Monocular 3D Object Position Estimation with VLMs for Human-Robot Interaction

This paper presents a finetuned Vision-Language Model that leverages monocular RGB images, natural language, and robot states to estimate 3D object positions for human-robot interaction, achieving a median error of 13 mm and significantly outperforming non-finetuned baselines.

Ari Wahl, Dorian Gawlinski, David Przewozny, Paul Chojecki, Felix Bießmann, Sebastian Bosse

Published 2026-03-03
📖 5 min read🧠 Deep dive

Imagine you are teaching a robot arm to pick up a specific toy from a messy table. You want to tell the robot, "Grab the red block," and have it know exactly where to reach in 3D space (left, right, up, down, forward, backward).

This paper is about giving a robot a "super-brain" that can do exactly that, using a single camera and a simple voice command.

Here is the breakdown of their work using some everyday analogies:

1. The Problem: The "Flat-Earth" Robot

Most robots are like people who have only ever looked at a flat map. They are great at seeing what something is (a cup, a shoe) and where it is on a 2D picture (top-left corner). But they struggle with the third dimension: How far away is it? How tall is it?

Standard "Vision-Language Models" (VLMs) are like incredibly well-read librarians. They know everything about the world because they've read the entire internet. They can tell you what a "glue stick" is. But if you ask them, "Where is the glue stick in 3D space so I can grab it?", they usually just guess or say, "I don't know."

2. The Solution: The "Specialized Intern"

The researchers took a smart, pre-trained AI (a VLM) and gave it a specific internship: 3D Position Estimation.

  • The Training: They didn't just talk to the AI; they showed it over 100,000 photos taken from a camera mounted on a robot's wrist. They taught it to look at an object and say, "That's a glue stick, and it is 13 millimeters to the left and 27 millimeters away."
  • The Trick (QLoRA & Routing): Imagine the AI is a Swiss Army Knife. The researchers didn't want to melt down the whole knife to add a new screwdriver. Instead, they used a technique called QLoRA to add a tiny, specialized attachment (a "regression head") that handles the math for 3D coordinates.
  • Conditional Routing: This is the clever part. They programmed the AI with a "traffic cop."
    • If you ask, "What is the weather?" the traffic cop sends the question to the original, general brain (which knows about weather).
    • If you ask, "Where is the object?" the traffic cop sends it to the new 3D attachment.
    • Result: The robot stays smart about the world and gets good at grabbing things, without losing its general knowledge.
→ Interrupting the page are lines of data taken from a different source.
/-- The choice of R436 on a resource. -/
def State.chooseOn (s : State) (res : Nat) (ready : List (Job × Nat)) : Option (Job × Nat) :=
  s.sched.choose (s.c0Ceiling res) res ready

/-! ### Contexts on an Engine (R117, R118, R160, R166) -/

/-- A context in which a new unit starts: no flag, no open command, at the first word of its code. -/
def EngineCtx.newUnit (c : EngineCtx) : EngineCtx :=
  { c with causes := 0, flagEvents := 0, firstWord := 0, pc := 0, npOpen := none, npStart := 0, npWait := 0, ran := 0
           written := [], tiles := [] }

/-- A job first runs on an Engine: its lanes and its sample counter are seeded from the random source (R160, R166). -/
def State.seedLocal (s : State) (e : EngineId) (j : Job) : State :=
  if s.engines[e].locals.any fun l => l.key == j.key then s
  else
    let (ws, s) := s.freshN 512
    let (w, s) := s.fresh
    let n := match j.quant with
      | some q => 2 ^ q.tsLog2
      | none => 1
    s.modEngine e fun x =>
      { x with locals := x.locals ++ [{ key := j.key, rng := ws.map (fun x => if x == 0 then 1 else x), samples := w.toNat % n }] }

/-- What a job keeps on an Engine moves with a context of it that goes on elsewhere, unless it has run there before. -/
def State.moveLocal (s : State) (i e : EngineId) (k : Key) : State :=
  if s.engines[e].locals.any fun l => l.key == k then s
  else s.modEngine e fun x => { x with locals := x.locals ++ s.engines[i].locals.filter fun l => l.key == k }

/-- Where the saved context of a part of a unit lies. -/
def State.savedAt (s : State) (k : Key) (u p : Nat) : Option EngineId :=
  (List.finRange 48).find? fun i => s.engines[i].saved.any fun c => c.key == k && c.unit == u && c.part.index == p

def State.savedCtx (s : State) (e : EngineId) (k : Key) (u p : Nat) : Option SavedCtx :=
  s.engines[e].saved.find? fun c => c.key == k && c.unit == u && c.part.index == p

/-- Parts of a unit whose contexts are saved. -/
def State.savedParts (s : State) (k : Key) (u : Nat) : List Part :=
  s.engines.toList.flatMap fun x => (x.saved.filter fun c => c.key == k && c.unit == u).map SavedCtx.part

/-- The first saved part of a unit that has no place. -/
def State.unplacedPart (s : State) (j : Job) (u : Nat) : Option Part :=
  leastBy Part.index ((s.savedParts j.key u).filter fun p => !(j.placed.any fun q => q.unit == u && q.part.index == p.index))

/-- A context loaded into an Engine rewrites its stores whole: their words have correct check bits (R172). -/
def State.loadHeals (s : State) (e : EngineId) : State :=
  { s with mem := { s.mem with poisoned := s.mem.poisoned.filter fun p => p.space != .operand e && p.space != .acc e } }

/-- Places of a context that moves from one Engine to another. -/
def EngineCtx.moveTo (c : EngineCtx) (i e : EngineId) : EngineCtx :=
  { c with written := c.written.map fun p =>
      (if p.1 == .operand i then .operand e else if p.1 == .acc i then .acc e else p.1, p.2) }

/-- A unit begins on an idle Engine: RESTORING where a context of its part is saved, with what it had pinned asked for again
(R184), else RUNNING. What the job left there in Sterling stores is gone once the Engine is Plate (R56). A job whose unit only waits
for its Engine keeps its state of Table 8-10 until then (DESIGN CHOICE, log 165). -/
def State.beginUnit (s : State) (e : EngineId) (k : Key) (u : Nat) : State :=
  match s.job k with
  | none => s
  | some j =>
    let now := s.clockUs
    let p := (s.partOn e k u).index
    let s := if s.engines[e].resident == some k then s else s.modEngine e Engine.saveResident
    let s := match s.savedAt k u p with
      | some i =>
        match s.savedCtx i k u p with
        | some c =>
          let s := s.moveLocal i e k
          let s := s.modEngine i fun x =>
            { x with saved := x.saved.filter fun c => !(c.key == k && c.unit == u && c.part.index == p) }
          let s := (s.loadHeals e).modEngine e fun x =>
            { x with job := some (k, u), ctx := c.ctx.moveTo i e, resident := none, state := .restoring, switchUs := now, since := now }
          c.pins.foldl (fun s o => doPromotionRequest (quarterOfEngine e) o k u s) s
        | none => s
      | none =>
        if s.engines[e].resident == some k then
          s.modEngine e fun x =>
            { x with job := some (k, u), ctx := x.ctx.newUnit, resident := none, state := .running, since := now }
        else
          match s.savedCtx e k residueUnit 0 with
          | some c =>
            let had := !c.sterling || s.engines[e].sterling
            (s.loadHeals e).modEngine e fun x =>
              { x with job := some (k, u), ctx := if had then c.ctx.newUnit else EngineCtx.fresh
                       state := if had then .restoring else .running, switchUs := now, since := now
                       saved := x.saved.filter fun c => !(c.key == k && c.unit == residueUnit) }
          | none =>
            (s.seedLocal e j).modEngine e fun x =>
              { x with job := some (k, u), ctx := EngineCtx.fresh, state := .running, since := now }
    s.modJob k fun j => { j with state := .running }

/-- An Engine is held for another command's front work (R82), while that command waits as a candidate of class C0. -/
def State.heldFrom (s : State) (e : EngineId) (j : Job) : Bool :=
  j.cls != 0 && s.sched.arrivalHolds.any fun h => h.2 == e && h.1 != j.key &&
    (s.job h.1).any fun x => x.cls == 0 && x.state == .waiting && !x.quenching

/-- Units placed on an Engine that do not run there yet. -/
def State.waitingOn (s : State) (e : EngineId) : List (Job × Nat) :=
  s.sched.jobs.flatMap fun j =>
    if j.active && !s.heldFrom e j then
      (j.placed.filter fun p => p.engine == some e && s.engines[e].job != some (j.key, p.unit)).map fun p => (j, p.unit)
    else []

/-- An idle Engine takes the next unit that waits for it. -/
def State.startNext (s : State) (e : EngineId) : State :=
  if s.engines[e].state != .idle || s.drains e then s
  else
    match s.chooseOn e.val (s.waitingOn e) with
    | some (j, u) => s.beginUnit e j.key u
    | none => s

/-- An Engine's job ends there: its stores stay for the job's next unit, and the Engine is idle. -/
def State.leaveEngine (s : State) (e : EngineId) (k : Key) : State :=
  (s.modEngine e fun x =>
    { x with job := none, resident := some k, drain := [], vec := [], xfers := [], tsBuffer := [], wanted := none
             state := if x.state == .failed || x.state == .off then x.state else .idle }).startNext e

/-- Units placed on a Bench that do not run there yet; lower-class work waits on a Bench held by R438. -/
def State.waitingOnBench (s : State) (b : BenchId) : List (Job × Nat) :=
  let held := s.benchKept b
  s.sched.jobs.flatMap fun j =>
    if j.active && !(held && j.cls != 0) then
      (j.placed.filter fun p => p.bench == some b && s.benches[b].job != some j.key).map fun p => (j, p.unit)
    else []

/-- A free Bench takes the next unit that waits for it; an operator that was pre-empted goes on with its state loaded (R77). -/
def State.startNextBench (s : State) (b : BenchId) : State :=
  if s.benches[b].job.isSome || s.benches[b].state == .failed || s.benches[b].state == .off || s.drainsBench b then s
  else
    match s.chooseOn (benchRes b) (s.waitingOnBench b) with
    | some (j, u) =>
      let now := s.clockUs
      let saved := j.benchSaved.find? fun p => p.2.1 == u
      let ran := match saved with
        | some p => p.2.2
        | none => 0
      let s := if saved.isSome then s.chargeSwitch j.key b else s
      ((s.modBench b fun x => { x with job := some j.key, state := .running, since := now, ran := ran }).takeCredit j.key
        (benchRes b)).modJob j.key fun j =>
          { j with state := .running, benchSaved := j.benchSaved.filter fun p => p.2.1 != u }
    | none => s

/-- Work of a class that belongs to no job may start on a resource: no unit that is ready or runs there goes before it (R436). -/
def State.workMay (s : State) (cls res : Nat) (ready : List (Job × Nat)) : Bool :=
  match s.chooseOn res ready with
  | none => true
  | some (j, _) => cls ≤ j.workCls || (j.workCls != 0 && s.sched.budget res j.workCls ≤ s.sched.usedBy res j.workCls)

/-- Units that run on a Bench or wait for it. -/
def State.readyOnBench (s : State) (b : BenchId) : List (Job × Nat) :=
  ((s.benches[b].job.bind s.job).map fun j => (j, 0)).toList ++ s.waitingOnBench b

/-! ### Placement (R206) -/

/-- The unit that runs for a layer: its replay variant, its format variant, or itself. -/
def Job.runUnit (j : Job) (u : Nat) : Nat :=
  match j.replays.find? fun p => p.1 == u with
  | some p => p.2
  | none => lookupD j.variants u u

/-- The Ingot whose units a job runs. -/
def State.jobIngot (s : State) (j : Job) : Option Ingot := s.ingot j.ingot

/-- The entry of a unit as it runs. -/
def State.unitEntry (s : State) (j : Job) (u : Nat) : Option UnitEntry :=
  match s.jobIngot j with
  | some g => g.units[j.runUnit u]?
  | none => none

/-- A node of the unit graph: a primary unit that no variant chain or ladder names (R194). -/
def graphNode (us : List UnitEntry) (u : Nat) : Bool :=
  match us[u]? with
  | some x => x.rung == 0 && !(us.any fun y => y.variantNext == some u)
  | none => false

/-- A generation job may begin no further decode step in the Stroke (R93). -/
def State.decodeSpent (s : State) (j : Job) : Bool :=
  j.decoding && j.unitsDone.isEmpty && j.placed.isEmpty && s.sched.decodePerStroke ≤ j.decoded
3. The Dataset: The "Robot Gym"

To train this, they built a custom gym. They used a robot arm with a camera on its wrist and moved it around a table with 750 different objects (from ice cream molds to sunglasses).

  • They took pictures from different angles and lighting conditions.
  • They made sure the robot saw objects from above, just like a human hand would reach down to grab them.
  • They were careful to keep the "height" of the objects secret during training, so the AI had to learn to guess the depth from the picture alone, rather than just memorizing the answer.

4. The Results: "Good Enough to Grab"

How well did it work?

  • The Score: The AI was off by a median of 13 millimeters (about half an inch).
  • The Comparison: This was 5 times better than a simpler model that hadn't been trained on this specific task.
  • The Real-World Test: In about 25% of the cases, the error was so small (within 10mm) that the robot could successfully grab or push the object without dropping it.

5. Where It Stumbles: The "Glue Stick" Problem

The researchers analyzed where the AI failed, and it makes perfect sense:

  • Tall, thin objects: Things like glue sticks or soda bottles are hard to judge from a top-down camera view because they look like small dots. It's like trying to guess the height of a pencil just by looking at its eraser end.
  • Weird shapes: Unusual items (like a weirdly shaped toy or a pair of sunglasses) confused the AI because it had mostly seen "normal" things on the internet.
  • The Z-Coordinate (Depth): The AI was best at guessing Left/Right (X and Y) but struggled more with Up/Down/Forward (Z). This is the hardest part of 3D vision with a single camera, much like trying to judge how far away a car is just by looking at a photo.

The Bottom Line

This paper proves that we can take a general-purpose AI (which knows everything) and give it a specific "robot arm" skill without breaking its general knowledge. It's like taking a brilliant professor and giving them a specialized tool to fix a car engine. They can still talk about history, but now they can also tighten a bolt with surprising accuracy.

While it's not perfect yet (it still struggles with weird angles and tall thin objects), it's a massive step toward robots that can understand human instructions and interact with our physical world intuitively.